Stored dataset items:
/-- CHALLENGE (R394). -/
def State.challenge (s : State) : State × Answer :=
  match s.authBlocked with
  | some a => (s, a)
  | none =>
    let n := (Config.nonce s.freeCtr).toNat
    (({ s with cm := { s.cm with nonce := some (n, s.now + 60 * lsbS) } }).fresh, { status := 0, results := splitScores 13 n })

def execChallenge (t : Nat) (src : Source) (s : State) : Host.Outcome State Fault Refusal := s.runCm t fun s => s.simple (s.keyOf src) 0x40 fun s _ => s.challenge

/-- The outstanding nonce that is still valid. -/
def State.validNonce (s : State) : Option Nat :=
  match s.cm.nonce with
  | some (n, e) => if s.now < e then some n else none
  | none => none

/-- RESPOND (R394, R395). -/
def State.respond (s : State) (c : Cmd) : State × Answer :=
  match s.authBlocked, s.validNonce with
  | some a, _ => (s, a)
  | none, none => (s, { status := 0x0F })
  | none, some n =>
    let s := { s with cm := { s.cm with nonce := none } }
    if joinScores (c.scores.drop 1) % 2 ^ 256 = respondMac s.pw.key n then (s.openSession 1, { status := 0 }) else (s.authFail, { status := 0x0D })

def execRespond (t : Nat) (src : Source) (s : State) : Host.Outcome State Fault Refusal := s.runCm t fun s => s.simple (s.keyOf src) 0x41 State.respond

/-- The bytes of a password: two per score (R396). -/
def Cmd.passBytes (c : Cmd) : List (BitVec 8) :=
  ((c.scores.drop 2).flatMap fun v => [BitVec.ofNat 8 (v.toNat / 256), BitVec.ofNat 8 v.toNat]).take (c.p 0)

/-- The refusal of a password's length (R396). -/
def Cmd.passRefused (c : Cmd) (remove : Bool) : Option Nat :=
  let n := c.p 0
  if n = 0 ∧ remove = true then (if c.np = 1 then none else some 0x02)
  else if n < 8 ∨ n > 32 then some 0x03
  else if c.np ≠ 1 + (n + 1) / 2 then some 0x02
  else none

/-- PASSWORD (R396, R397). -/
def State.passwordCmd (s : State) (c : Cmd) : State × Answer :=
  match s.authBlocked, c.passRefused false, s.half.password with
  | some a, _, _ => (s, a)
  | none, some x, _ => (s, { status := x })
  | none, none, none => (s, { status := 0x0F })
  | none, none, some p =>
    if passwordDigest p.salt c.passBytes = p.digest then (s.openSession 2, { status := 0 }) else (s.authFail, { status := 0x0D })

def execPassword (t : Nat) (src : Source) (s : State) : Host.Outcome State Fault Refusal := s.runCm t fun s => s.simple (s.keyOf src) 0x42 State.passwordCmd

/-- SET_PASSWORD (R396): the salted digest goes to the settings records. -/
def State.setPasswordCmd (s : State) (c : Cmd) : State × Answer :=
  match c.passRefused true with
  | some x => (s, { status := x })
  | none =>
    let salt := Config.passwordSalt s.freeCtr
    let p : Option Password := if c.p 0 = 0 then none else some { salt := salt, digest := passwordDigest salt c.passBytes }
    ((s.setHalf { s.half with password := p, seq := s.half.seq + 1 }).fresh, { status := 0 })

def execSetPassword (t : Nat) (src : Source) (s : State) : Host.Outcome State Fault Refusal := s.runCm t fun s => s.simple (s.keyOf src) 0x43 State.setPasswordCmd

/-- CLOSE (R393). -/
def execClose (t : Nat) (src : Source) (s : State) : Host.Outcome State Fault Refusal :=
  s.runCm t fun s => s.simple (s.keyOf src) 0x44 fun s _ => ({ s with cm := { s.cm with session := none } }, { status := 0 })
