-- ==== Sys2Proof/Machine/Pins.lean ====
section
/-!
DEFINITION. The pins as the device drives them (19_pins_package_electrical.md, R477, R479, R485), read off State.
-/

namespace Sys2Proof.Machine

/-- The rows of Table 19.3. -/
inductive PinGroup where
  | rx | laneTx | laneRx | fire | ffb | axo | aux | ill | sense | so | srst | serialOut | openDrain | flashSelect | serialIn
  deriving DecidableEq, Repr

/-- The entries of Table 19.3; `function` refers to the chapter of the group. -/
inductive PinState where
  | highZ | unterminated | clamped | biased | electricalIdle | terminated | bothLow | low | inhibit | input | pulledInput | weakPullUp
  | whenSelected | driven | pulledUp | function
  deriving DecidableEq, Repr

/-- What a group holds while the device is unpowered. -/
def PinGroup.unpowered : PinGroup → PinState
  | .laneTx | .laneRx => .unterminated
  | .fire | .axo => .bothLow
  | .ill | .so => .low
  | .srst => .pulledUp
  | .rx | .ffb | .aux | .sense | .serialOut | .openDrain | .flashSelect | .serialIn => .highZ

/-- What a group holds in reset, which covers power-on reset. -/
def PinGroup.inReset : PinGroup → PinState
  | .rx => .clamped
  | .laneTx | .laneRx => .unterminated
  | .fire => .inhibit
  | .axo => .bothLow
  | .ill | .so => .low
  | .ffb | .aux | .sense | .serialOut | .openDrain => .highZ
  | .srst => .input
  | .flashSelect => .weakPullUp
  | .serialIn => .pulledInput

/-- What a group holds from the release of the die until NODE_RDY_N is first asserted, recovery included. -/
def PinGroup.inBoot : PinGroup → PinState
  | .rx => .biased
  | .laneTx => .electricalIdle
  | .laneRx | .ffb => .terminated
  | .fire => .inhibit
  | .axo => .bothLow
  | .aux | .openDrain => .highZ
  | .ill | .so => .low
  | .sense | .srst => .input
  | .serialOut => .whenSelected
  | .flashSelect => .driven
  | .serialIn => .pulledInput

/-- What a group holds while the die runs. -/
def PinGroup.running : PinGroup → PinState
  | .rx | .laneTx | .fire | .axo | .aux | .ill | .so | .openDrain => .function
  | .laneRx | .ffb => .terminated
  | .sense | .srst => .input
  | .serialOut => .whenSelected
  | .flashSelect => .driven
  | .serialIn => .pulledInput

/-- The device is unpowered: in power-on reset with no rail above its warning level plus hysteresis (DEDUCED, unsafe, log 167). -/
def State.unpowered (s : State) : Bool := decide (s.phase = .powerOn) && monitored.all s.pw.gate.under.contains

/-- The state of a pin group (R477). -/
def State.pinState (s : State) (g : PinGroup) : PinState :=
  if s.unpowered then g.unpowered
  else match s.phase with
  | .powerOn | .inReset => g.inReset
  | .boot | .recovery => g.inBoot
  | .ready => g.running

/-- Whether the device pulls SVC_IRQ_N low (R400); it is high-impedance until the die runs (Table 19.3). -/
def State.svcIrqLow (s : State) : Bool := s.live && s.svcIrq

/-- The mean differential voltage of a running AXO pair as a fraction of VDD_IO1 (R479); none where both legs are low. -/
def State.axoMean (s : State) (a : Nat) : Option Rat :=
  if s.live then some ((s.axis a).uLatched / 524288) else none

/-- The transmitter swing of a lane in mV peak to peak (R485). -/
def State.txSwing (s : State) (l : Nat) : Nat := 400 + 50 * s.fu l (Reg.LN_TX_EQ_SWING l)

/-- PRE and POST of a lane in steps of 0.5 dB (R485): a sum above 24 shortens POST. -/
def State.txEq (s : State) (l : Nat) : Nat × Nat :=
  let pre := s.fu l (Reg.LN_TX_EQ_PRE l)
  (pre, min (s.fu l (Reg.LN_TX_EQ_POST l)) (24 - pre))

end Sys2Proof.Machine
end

--

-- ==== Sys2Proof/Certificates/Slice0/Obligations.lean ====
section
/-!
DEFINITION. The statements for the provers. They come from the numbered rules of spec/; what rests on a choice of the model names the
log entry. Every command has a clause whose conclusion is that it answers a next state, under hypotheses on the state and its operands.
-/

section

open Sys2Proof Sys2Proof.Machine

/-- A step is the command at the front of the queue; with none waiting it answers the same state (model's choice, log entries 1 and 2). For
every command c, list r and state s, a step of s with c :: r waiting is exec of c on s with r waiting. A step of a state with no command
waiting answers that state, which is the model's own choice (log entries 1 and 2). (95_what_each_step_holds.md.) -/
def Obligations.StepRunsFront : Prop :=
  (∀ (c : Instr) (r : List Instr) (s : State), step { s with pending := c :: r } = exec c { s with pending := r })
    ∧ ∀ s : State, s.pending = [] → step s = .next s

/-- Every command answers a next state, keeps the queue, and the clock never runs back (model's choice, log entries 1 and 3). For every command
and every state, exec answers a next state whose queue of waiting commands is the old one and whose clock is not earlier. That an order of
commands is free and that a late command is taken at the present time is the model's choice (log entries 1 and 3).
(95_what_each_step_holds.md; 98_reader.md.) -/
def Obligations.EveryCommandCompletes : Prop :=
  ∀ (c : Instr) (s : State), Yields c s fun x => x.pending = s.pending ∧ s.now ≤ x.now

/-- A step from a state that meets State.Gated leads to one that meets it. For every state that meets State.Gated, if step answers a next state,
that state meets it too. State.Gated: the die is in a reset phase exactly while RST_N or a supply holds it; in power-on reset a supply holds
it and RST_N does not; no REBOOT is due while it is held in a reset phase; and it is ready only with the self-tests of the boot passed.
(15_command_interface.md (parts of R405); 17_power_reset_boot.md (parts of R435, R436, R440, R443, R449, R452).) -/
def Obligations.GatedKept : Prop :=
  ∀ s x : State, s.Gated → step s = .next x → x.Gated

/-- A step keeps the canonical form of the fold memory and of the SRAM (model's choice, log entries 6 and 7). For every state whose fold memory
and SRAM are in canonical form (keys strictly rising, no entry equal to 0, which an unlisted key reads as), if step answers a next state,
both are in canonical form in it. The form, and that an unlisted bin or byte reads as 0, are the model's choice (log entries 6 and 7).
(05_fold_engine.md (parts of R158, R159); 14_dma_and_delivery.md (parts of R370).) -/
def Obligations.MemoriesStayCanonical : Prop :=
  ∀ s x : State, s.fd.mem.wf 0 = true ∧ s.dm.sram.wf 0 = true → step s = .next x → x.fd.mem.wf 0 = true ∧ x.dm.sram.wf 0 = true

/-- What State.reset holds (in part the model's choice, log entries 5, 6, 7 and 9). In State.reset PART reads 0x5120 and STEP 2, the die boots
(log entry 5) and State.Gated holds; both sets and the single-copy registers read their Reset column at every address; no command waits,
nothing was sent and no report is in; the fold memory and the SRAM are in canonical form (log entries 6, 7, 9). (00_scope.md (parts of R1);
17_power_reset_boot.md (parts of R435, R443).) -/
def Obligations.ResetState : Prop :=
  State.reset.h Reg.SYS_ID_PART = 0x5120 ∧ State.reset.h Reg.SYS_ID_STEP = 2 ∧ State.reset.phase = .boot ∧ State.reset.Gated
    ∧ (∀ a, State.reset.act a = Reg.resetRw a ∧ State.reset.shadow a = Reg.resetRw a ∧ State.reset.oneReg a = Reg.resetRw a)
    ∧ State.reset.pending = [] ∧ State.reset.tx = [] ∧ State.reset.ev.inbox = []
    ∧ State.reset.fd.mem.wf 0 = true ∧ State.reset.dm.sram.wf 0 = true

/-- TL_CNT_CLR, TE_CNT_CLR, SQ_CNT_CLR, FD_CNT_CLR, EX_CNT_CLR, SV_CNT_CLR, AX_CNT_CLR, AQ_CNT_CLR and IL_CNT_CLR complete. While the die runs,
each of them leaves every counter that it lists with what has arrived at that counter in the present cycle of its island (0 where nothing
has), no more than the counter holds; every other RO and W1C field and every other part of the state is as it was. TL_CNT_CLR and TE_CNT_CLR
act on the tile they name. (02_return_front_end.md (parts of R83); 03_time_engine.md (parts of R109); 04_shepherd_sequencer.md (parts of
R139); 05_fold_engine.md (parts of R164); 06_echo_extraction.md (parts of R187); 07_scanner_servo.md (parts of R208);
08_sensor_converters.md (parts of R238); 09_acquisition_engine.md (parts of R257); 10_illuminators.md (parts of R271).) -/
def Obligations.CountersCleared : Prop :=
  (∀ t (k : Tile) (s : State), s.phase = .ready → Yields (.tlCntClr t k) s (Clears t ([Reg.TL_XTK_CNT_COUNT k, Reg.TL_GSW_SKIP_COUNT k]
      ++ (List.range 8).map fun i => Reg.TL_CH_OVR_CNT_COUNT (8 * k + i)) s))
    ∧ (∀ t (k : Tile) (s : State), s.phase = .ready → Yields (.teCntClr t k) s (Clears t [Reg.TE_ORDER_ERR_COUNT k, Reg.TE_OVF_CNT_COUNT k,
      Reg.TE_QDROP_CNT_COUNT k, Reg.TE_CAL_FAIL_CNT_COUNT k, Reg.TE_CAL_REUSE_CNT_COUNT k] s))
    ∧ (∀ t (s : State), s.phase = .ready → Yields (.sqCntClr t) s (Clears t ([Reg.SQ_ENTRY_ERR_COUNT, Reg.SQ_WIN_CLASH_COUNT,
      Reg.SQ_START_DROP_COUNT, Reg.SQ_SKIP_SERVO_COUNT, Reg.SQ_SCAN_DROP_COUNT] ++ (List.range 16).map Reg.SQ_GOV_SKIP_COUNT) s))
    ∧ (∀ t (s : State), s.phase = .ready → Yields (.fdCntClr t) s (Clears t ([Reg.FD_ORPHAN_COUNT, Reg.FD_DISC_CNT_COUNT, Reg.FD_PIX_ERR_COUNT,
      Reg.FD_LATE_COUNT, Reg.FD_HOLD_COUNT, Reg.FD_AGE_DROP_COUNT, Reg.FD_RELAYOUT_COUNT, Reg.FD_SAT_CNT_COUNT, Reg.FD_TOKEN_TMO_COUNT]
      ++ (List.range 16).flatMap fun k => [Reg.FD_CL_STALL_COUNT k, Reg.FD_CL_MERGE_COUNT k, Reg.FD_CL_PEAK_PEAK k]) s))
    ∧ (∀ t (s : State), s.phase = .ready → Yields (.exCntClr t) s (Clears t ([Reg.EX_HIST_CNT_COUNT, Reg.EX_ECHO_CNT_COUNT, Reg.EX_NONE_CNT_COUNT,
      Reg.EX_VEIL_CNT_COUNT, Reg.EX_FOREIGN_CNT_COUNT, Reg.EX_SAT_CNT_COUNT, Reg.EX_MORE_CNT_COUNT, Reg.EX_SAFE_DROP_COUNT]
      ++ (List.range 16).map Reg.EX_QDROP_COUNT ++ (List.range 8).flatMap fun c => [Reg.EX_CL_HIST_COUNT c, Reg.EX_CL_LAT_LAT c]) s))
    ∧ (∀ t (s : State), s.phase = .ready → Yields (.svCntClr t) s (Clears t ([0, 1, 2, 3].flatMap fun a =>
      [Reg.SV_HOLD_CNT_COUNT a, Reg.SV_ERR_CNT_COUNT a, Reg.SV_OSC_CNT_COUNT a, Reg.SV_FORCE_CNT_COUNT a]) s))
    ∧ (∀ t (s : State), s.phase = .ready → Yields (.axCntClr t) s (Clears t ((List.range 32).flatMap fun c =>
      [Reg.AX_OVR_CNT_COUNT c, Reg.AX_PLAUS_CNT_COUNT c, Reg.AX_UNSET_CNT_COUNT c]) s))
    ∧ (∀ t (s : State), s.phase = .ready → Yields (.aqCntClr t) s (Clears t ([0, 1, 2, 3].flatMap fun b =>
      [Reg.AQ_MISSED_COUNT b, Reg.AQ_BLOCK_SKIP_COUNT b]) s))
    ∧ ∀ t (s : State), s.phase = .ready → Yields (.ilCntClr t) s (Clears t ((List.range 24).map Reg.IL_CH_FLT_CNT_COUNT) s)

--

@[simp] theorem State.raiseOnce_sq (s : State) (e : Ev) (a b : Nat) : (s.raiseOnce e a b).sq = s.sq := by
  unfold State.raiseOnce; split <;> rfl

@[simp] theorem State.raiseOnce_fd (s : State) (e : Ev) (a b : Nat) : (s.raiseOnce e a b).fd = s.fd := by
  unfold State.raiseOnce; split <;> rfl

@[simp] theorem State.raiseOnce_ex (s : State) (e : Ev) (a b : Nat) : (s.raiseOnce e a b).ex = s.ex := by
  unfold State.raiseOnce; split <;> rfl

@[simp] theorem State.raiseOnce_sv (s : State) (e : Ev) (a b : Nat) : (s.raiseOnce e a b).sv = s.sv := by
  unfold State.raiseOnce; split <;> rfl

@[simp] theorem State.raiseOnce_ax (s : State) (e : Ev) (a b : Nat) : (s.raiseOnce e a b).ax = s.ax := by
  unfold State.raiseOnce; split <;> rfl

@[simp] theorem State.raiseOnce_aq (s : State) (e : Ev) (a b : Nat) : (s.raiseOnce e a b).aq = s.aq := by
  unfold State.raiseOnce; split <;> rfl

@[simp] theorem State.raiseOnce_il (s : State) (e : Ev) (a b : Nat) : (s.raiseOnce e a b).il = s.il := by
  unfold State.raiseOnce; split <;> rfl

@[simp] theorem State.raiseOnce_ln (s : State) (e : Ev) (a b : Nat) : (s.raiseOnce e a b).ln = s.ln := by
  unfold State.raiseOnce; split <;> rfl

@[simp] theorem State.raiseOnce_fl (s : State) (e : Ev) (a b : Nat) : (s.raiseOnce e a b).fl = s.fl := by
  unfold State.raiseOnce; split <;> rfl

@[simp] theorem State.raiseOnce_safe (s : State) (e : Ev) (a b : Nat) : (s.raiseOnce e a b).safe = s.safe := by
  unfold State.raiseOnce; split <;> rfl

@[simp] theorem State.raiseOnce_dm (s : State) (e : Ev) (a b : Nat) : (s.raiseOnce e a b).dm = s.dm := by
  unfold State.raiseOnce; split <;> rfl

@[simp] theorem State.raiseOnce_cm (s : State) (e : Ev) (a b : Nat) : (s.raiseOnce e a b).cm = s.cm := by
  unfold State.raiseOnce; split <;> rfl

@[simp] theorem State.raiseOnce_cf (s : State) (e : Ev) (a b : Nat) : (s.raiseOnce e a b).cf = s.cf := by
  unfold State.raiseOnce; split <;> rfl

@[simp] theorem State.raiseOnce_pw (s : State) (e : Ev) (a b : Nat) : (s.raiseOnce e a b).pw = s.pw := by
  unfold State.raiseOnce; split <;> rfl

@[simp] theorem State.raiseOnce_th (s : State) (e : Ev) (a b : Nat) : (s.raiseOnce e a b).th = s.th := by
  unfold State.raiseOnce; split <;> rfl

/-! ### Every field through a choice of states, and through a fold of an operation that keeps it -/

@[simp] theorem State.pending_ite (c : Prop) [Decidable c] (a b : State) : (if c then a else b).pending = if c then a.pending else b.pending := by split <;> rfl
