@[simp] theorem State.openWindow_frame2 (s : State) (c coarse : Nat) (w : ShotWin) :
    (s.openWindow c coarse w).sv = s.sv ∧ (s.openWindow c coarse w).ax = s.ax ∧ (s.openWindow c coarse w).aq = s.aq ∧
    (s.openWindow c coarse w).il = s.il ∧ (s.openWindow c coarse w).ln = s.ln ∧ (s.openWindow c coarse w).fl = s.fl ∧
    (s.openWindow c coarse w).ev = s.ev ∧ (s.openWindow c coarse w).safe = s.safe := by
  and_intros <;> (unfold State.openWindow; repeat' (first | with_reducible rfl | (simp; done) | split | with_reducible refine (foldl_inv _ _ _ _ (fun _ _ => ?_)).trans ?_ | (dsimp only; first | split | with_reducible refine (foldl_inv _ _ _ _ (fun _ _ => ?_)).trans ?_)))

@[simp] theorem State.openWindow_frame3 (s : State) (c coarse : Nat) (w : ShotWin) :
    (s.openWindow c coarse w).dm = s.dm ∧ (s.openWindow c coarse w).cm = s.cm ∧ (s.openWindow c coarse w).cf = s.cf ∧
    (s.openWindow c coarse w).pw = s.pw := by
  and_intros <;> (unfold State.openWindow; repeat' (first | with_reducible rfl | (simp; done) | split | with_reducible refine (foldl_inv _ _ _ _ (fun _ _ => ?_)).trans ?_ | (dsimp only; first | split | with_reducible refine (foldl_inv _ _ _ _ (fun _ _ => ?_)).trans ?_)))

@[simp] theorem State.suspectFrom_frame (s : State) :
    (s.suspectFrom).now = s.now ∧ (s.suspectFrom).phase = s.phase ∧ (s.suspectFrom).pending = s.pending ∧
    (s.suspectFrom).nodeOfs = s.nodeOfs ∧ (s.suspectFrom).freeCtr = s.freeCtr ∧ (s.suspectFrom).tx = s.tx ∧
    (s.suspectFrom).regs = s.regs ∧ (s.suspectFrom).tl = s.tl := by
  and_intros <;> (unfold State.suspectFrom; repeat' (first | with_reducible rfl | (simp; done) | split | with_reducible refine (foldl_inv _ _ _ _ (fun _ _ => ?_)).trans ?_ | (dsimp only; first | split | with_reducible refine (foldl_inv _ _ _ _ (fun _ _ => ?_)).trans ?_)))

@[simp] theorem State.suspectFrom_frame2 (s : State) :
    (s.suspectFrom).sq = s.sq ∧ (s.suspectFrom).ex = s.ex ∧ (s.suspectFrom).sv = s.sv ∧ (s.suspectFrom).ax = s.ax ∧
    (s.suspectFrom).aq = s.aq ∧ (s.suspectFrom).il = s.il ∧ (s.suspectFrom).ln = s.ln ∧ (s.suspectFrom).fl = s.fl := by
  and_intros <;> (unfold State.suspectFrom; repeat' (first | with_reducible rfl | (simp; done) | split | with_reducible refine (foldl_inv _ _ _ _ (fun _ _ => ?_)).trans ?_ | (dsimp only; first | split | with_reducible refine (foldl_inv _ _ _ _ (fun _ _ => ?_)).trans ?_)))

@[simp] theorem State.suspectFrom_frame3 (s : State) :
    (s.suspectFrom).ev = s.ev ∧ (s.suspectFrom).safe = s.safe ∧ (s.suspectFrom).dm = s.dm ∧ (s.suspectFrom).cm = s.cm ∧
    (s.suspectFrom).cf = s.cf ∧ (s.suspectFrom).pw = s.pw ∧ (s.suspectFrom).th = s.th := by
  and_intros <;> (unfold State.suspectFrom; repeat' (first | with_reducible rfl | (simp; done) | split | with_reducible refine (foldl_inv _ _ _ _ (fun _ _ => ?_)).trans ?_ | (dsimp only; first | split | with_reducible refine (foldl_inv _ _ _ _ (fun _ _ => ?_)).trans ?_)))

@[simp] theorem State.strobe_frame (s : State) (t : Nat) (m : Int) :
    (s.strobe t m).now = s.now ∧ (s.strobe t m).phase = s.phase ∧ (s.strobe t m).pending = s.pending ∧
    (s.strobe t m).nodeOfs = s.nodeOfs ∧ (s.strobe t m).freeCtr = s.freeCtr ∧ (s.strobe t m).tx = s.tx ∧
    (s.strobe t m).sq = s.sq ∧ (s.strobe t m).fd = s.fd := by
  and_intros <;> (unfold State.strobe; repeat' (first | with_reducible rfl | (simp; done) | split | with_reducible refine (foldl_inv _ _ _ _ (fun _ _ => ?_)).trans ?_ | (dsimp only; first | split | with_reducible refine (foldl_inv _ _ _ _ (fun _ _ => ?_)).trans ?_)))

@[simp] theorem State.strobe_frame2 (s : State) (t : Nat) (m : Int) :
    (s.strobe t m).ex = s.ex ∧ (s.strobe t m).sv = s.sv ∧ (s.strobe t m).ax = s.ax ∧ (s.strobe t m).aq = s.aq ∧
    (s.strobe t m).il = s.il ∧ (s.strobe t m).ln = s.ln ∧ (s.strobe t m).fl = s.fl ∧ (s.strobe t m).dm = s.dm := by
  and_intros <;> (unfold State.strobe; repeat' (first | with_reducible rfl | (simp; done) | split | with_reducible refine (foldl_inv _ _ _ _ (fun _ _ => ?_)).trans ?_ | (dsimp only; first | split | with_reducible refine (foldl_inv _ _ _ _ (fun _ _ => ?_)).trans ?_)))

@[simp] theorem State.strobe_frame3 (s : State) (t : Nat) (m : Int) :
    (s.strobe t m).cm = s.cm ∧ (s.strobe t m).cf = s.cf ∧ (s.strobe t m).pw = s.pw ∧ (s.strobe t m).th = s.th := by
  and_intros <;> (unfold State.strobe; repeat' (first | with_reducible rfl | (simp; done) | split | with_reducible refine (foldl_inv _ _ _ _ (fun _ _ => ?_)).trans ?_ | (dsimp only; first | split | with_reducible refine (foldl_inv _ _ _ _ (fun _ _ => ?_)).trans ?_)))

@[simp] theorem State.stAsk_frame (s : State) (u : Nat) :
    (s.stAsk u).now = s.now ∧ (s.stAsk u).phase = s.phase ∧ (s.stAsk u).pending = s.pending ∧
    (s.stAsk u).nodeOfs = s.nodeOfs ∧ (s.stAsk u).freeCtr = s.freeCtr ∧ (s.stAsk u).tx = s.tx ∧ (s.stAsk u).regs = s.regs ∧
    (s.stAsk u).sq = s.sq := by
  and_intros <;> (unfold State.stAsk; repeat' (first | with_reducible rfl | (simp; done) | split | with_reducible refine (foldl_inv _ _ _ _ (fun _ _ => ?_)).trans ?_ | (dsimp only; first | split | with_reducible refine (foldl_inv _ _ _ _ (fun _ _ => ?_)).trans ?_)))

◆ **PROBLEM STATEMENT**: If a line of the data contains the word "clamped", it counts toward the total; state that total alone.

◆ **COMPLETED EXERCISE**: 2